-- ==== Sys2Proof/Tests/Slice0.lean ====
section
/-! SUPPORT. Tests of the model on the spec's worked sequences and tables, one command each, the smoke of
the well-formedness check, and for every statement with hypotheses a concrete state that meets them
(`witness_<the statement's name>`). Expected values are the spec's, cited by rule or section. -/

set_option maxRecDepth 8000

namespace Sys2Proof.Tests

open Sys2Proof.Machine

/-! ### Small states -/

/-- The state a command leaves. -/
def after (i : Instr) (s : State) : State :=
  match exec i s with
  | .next t => t
  | .fault _ => s
  | .refused _ => s

/-- The state right after reset, in another mode, with the settings of section 12.1. -/
def inMode (m : Mode) : State :=
  { State.reset with
    ctl := { ModeControl.reset with
      mode := m, heartbeatAddress := 0x0F0000, heartbeatTimeout := 1000 } }

/-- An open transaction in phase REQUEST. -/
def listen (s : State) : State :=
  { s with
    pins := { s.pins with mcsLow := true }, mgmt := { MgmtPort.reset with phase := .request } }

/-- Channel 3 of section 1.7. -/
def holdD : Descriptor where
  target := 0x080010
  kind := .hold { minHold := 2000, maxHold := 0 }
  safe := 0
  rest := 0
  gap := 500
  group := some 0
  policy := .stall
  view := .commanded
  feedback := some { senseBit := 0, invert := false, settleTime := 50 }

/-- Channel 4 of section 1.7. -/
def trainD : Descriptor where
  target := 0x080011
  kind := .train { markValue := 1, markTime := 200, spaceTime := 300, pauseUnit := 100 }
  safe := 0
  rest := 0
  gap := 300
  group := some 0
  policy := .discard
  view := .commanded
  feedback := none

/-- Channel 7 of section 3.11: ungrouped, min hold and max hold 200 ms, no gap. -/
def freeHoldD : Descriptor :=
  { holdD with
    target := 0x080012, kind := .hold { minHold := 200, maxHold := 200 }, gap := 0, group := none
    policy := .discard, feedback := none }

/-- An ungrouped TRAIN channel. -/
def freeTrainD : Descriptor := { trainD with target := 0x080013, group := none }

/-- The comparison of a load that follows a driven value. -/
def agreeing (high : Bool) : Comparison :=
  { phase := .agree, expected := some high, settle := none, filter := none }

/-- A channel with a descriptor in a state at a target value that has been driven. -/
def chanOn (d : Descriptor) (st : ChanState) (v : Byte) : Channel :=
  { Channel.empty with
    desc := some d, state := st, target := some v, driven := some v
    cmp := d.feedback.map fun f => agreeing (expectedLevel f v) }

/-- Channels 3, 4, 7 and 8 of one mode, with the token of group 1 and its waiters. -/
def board (m : Mode) (x3 x4 x7 x8 : Channel) (g : GroupState) : State :=
  (((((inMode m).setChan 3 x3).setChan 4 x4).setChan 7 x7).setChan 8 x8).setGroup 0 g

/-- Every channel of `board` SAFED, as in CONFIG. -/
def configBoard : State :=
  board .config (chanOn holdD .safed 0) (chanOn trainD .safed 0) (chanOn freeHoldD .safed 0)
    (chanOn freeTrainD .safed 0) GroupState.free

/-- Every channel of `board` SAFED, in another mode. -/
def safedBoard (m : Mode) : State := { configBoard with ctl := (inMode m).ctl }

/-- Every channel of `board` RESTING in RUN. -/
def restBoard : State :=
  board .run (chanOn holdD .resting 0) (chanOn trainD .resting 0) (chanOn freeHoldD .resting 0)
    (chanOn freeTrainD .resting 0) GroupState.free

/-- Channel 3 changed. -/
def with3 (x : Channel) (s : State) : State := s.setChan 3 x

/-- A HOLD entry, a count and a pause from the host. -/
def setE (v : Byte) : Entry := { kind := .set, operand := v, origin := .host }
def trainE (v : Byte) : Entry := { kind := .train, operand := v, origin := .host }
def pauseE (v : Byte) : Entry := { kind := .pause, operand := v, origin := .host }

/-- The full queue of section 2.7. -/
def fullQueue : List Entry := [setE 7, setE 0, setE 7, setE 0, setE 7, setE 0, setE 7, setE 0]

/-- Channel 3 HOLDING at 05h with its min-hold timer running. -/
def holding3 : Channel := { chanOn holdD .holding 5 with minHold := some 1200 }

/-- Channel 4 WAITING with requested count 2. -/
def waiting4 : Channel := { chanOn trainD .waiting 0 with requested := some 2 }

/-- Channel 8 in the second of its marks. -/
def mark8 : Channel :=
  { chanOn freeTrainD .mark 1 with marks := 3, trainCount := 4, markTimer := some 90 }

/-- Channel 8 in a space. -/
def space8 : Channel :=
  { chanOn freeTrainD .space 0 with marks := 3, trainCount := 4, spaceTimer := some 90 }

/-- Channel 7 in FAULT. -/
def fault7 : Channel :=
  { chanOn freeHoldD .fault 0 with lastFault := some { cause := .driveTimeout, timestamp := 7 } }

/-- A RUN with channel 3 HOLDING and holding the token, 4 WAITING for it, 7 in FAULT and 8 in a mark. -/
def busyRun : State := board .run holding3 waiting4 fault7 mark8 { holder := some 3, waiters := [4] }

/-- The same with channel 8 in a space. -/
def spaceRun : State := busyRun.setChan 8 space8

/-- A drive write in flight for a channel of the board. -/
def driving (c : Chan) (a : Addr) (v : Byte) (s : State) : State :=
  { s with
    down :=
      { bus := .drive { channel := c, address := a, value := v, attached := true }
        burst := 1, timer := some 1000 } }

/-- A drive write in flight that has become detached. -/
def drivingDetached (c : Chan) (a : Addr) (v : Byte) (s : State) : State :=
  { s with
    down :=
      { bus := .drive { channel := c, address := a, value := v, attached := false }
        burst := 1, timer := some 1000 } }

/-- The port with a pass-through cycle. -/
def passPort (st : PortState) (kind : CycleKind) (a : Addr) (data : Option Byte) (d : HostDecode) :
    HostPort :=
  { HostPort.idle with
    state := st, cycle := some { kind, address := a, data, decode := some d, ending := none, answer := none } }

/-- A pass-through read on the downstream bus. -/
def passing (a : Addr) (s : State) : State :=
  { s with
    port := passPort .passOn .read a none .pass
    down := { bus := .pass, burst := 0, timer := some 1000 } }

/-- A heartbeat write on the downstream bus (section 7.8, step 8). -/
def beating (s : State) : State :=
  { s with
    port := passPort .passOn .write 0x0F0000 (some 0x3C) .passHeartbeat
    down := { bus := .pass, burst := 0, timer := some 1000 } }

****

WORK REQUIRED:
Only the lines above from the one with "def safedBoard (m" through the one with "board .run (chanOn" should be duplicated, character for character.

ANSWER SECTION:
def safedBoard (m : Mode) : State := { configBoard with ctl := (inMode m).ctl }

/-- Every channel of `board` RESTING in RUN. -/
def restBoard : State :=
  board .run (chanOn holdD .resting 0) (chanOn trainD .resting 0) (chanOn freeHoldD .resting 0)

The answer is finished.